Saved data entries
-=-=-
-- ==== Sys2Proof/Tests/Slice0.lean ====
section
/-! SUPPORT. Tests, each about one step, with results taken from spec/ (95_test_vectors.md unless another file is named), and the
witnesses of the obligations' hypotheses. -/

namespace Sys2Proof.Tests
open Sys2Proof.Machine

/-- The reset state with v0 and v1 written. -/
def loaded (a b : V128) : State := (State.reset.writeReg 0 a).writeReg 1 b

/-- A state in which the host has these transactions to give. -/
def withHost (s : State) (ts : List Transaction) : State := { s with pending := ts }

/-- `exec` answers a next state with `p`. -/
def after (i : Instr) (s : State) (p : State → Bool) : Bool :=
  match exec i s with
  | .next t => p t
  | _ => false

/-- `step` answers a next state with `p`. -/
def stepped (s : State) (p : State → Bool) : Bool :=
  match step s with
  | .next t => p t
  | _ => false

/-! ## Well-formedness: a term each check refuses (30 R77, R78, R74) -/

theorem test_wf_accepts : (AsmLine.shuf 2 0 1 0x1B).wellFormed = true := by decide
theorem test_wf_register_16 : (AsmLine.movmskb 16 0).regsInRange = false ∧ (AsmLine.movmskb 16 0).wellFormed = false := by decide
theorem test_wf_immediate_256 : (AsmLine.clmul 0 1 2 256).immInRange = false ∧ (AsmLine.clmul 0 1 2 256).wellFormed = false := by decide
theorem test_wf_lane_4 : (AsmLine.vbcast 0 1 4).laneInRange = false ∧ (AsmLine.vbcast 0 1 4).wellFormed = false := by decide
theorem test_legal_refuses : legal 0x00000000#32 = false ∧ legal 0x0000000A#32 = false ∧ legal 0x00100001#32 = false := by decide

/-! ## Decoding (30 R79, 95 L2.3) -/

theorem test_decode_shuf : decode 0x1B010201#32 = .command (.shuf 2 0 1 0x1B) := by decide
theorem test_decode_pshufd : decode 0x39033301#32 = .command (.shuf 3 3 3 0x39) := by decide
theorem test_decode_movmskb_unused : decode 0xFF0F5402#32 = .command (.movmskb 4 5) := by decide
theorem test_decode_movmskps : decode 0x00001003#32 = .command (.movmskps 0 1) := by decide
theorem test_decode_clmul : decode 0x11087604#32 = .command (.clmul 6 7 8 0x11) := by decide
theorem test_decode_aesenc : decode 0x00010005#32 = .command (.aesenc 0 0 1) := by decide
theorem test_decode_aesenclast : decode 0x000DEF06#32 = .command (.aesenclast 15 14 13) := by decide
theorem test_decode_aeskeygen : decode 0x36002107#32 = .command (.aeskeygen 1 2 0x36) := by decide
theorem test_decode_aeskeygen_unused : decode 0x0005FF07#32 = .command (.aeskeygen 15 15 0x00) := by decide
theorem test_decode_cvtps2dq : decode 0x0000A908#32 = .command (.cvtps2dq 9 10) := by decide
theorem test_decode_cvtss2si : decode 0x0000CB09#32 = .command (.cvtss2si 11 12) := by decide
theorem test_decode_rsv_first : decode 0x00F00000#32 = .illegal .reservedField := by decide
theorem test_decode_opcode_ff : decode 0x000000FF#32 = .illegal .unassignedOpcode := by decide
theorem test_decode_rsv_of_movmskb : decode 0xFFFF5402#32 = .illegal .reservedField := by decide
theorem test_encode_shuf : encode (.shuf 2 0 1 0x1B) = 0x1B010201#32 := by decide
theorem test_encode_cvtss2si : encode (.cvtss2si 11 12) = 0x0000CB09#32 := by decide
theorem test_bytes_little_endian : bytesOfCmd 0x1B010201#32 = [0x01, 0x02, 0x01, 0x1B] := by decide
theorem test_truncated : decodeBytes [0x01, 0x02, 0x01] = (.illegal .truncated, [0x01, 0x02, 0x01]) := by decide

/-! ## Assembler (30 R77-R79, 95 L3) -/

theorem test_asm_text : assembleText "PSHUFD v3, v3, 0x39" = some 0x39033301#32 := by decide +kernel
theorem test_asm_decimal : assembleText "AESKEYGEN v1, v2, 54" = some 0x36002107#32 := by decide +kernel
theorem test_asm_out_of_range : assembleText "SHUF v2, v0, v1, 256" = none := by decide +kernel
theorem test_asm_vbcast : assembleWord (.vbcast 7 2 3) = some 0xFF022701#32 := by decide
theorem test_asm_clmulhqlq : assembleWord (.clmulhqlq 3 0 1) = some 0x01010304#32 := by decide
theorem test_asm_render : render (.pshufd 3 3 57) = "PSHUFD v3, v3, 57" := by decide +kernel

/-! ## SHUF (41 R100, R195) -/

theorem test_shuf_reverse :
    after (.shuf 2 0 1 0x1B) (loaded 0x33333333222222221111111100000000#128 0x77777777666666665555555544444444#128)
      (fun t => t.cell 2 == 0x44444444555555552222222233333333#128 && t.isWritten 2) = true := by decide +kernel
theorem test_shuf_in_place :
    after (.shuf 0 0 0 0x39) (loaded 0x33333333222222221111111100000000#128 0#128)
      (fun t => t.cell 0 == 0x00000000333333332222222211111111#128) = true := by decide +kernel

/-! ## MOVMSKB and MOVMSKPS (42 R110, R111), through the trees of R113 and R114 too -/

theorem test_movmskb_ends :
    after (.movmskb 2 0) (loaded 0x800000000000000000000000000000FF#128 0#128) (fun t => t.cell 2 == 0x8001#128) = true := by
  decide +kernel
theorem test_movmskb_tree : movmskbBy .tree 0x0123456789ABCDEF8899AABBCCDDEEFF#128 = 0x0FFF#16 := by decide +kernel
theorem test_movmskps_negatives :
    after (.movmskps 2 0) (loaded 0x800000007FFFFFFFFFC0000000000000#128 0#128) (fun t => t.cell 2 == 0xA#128) = true := by
  decide +kernel
theorem test_movmskps_tree : movmskpsBy .tree 0x3F800000BF80000040000000C0000000#128 = 0x5#4 := by decide +kernel

/-! ## CLMUL (43 R120-R125) -/

theorem test_clmul_high_low :
    after (.clmul 3 0 1 0x01) (loaded 0x7B5B54657374566563746F725D53475D#128 0x48692853686179295B477565726F6E5D#128)
      (fun t => t.cell 3 == 0x1A2BF6DB3A30862FBABF262DF4B7D5C9#128) = true := by decide +kernel
theorem test_clmul_ignored_bits :
    after (.clmul 3 0 1 0xF0) (loaded 0x7B5B54657374566563746F725D53475D#128 0x48692853686179295B477565726F6E5D#128)
      (fun t => t.cell 3 == 0x1BD17C8D556AB5A17FA540AC2A281315#128) = true := by decide +kernel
-=-=-
# Task directions
Please return the lines above that run from the line containing "theorem test_decode_clmul : decode" to the line containing "theorem test_decode_aesenclast : decode", inclusive, exactly and with no other lines.

# Written answer
theorem test_decode_clmul : decode 0x11087604#32 = .command (.clmul 6 7 8 0x11) := by decide
theorem test_decode_aesenc : decode 0x00010005#32 = .command (.aesenc 0 0 1) := by decide
theorem test_decode_aesenclast : decode 0x000DEF06#32 = .command (.aesenclast 15 14 13) := by decide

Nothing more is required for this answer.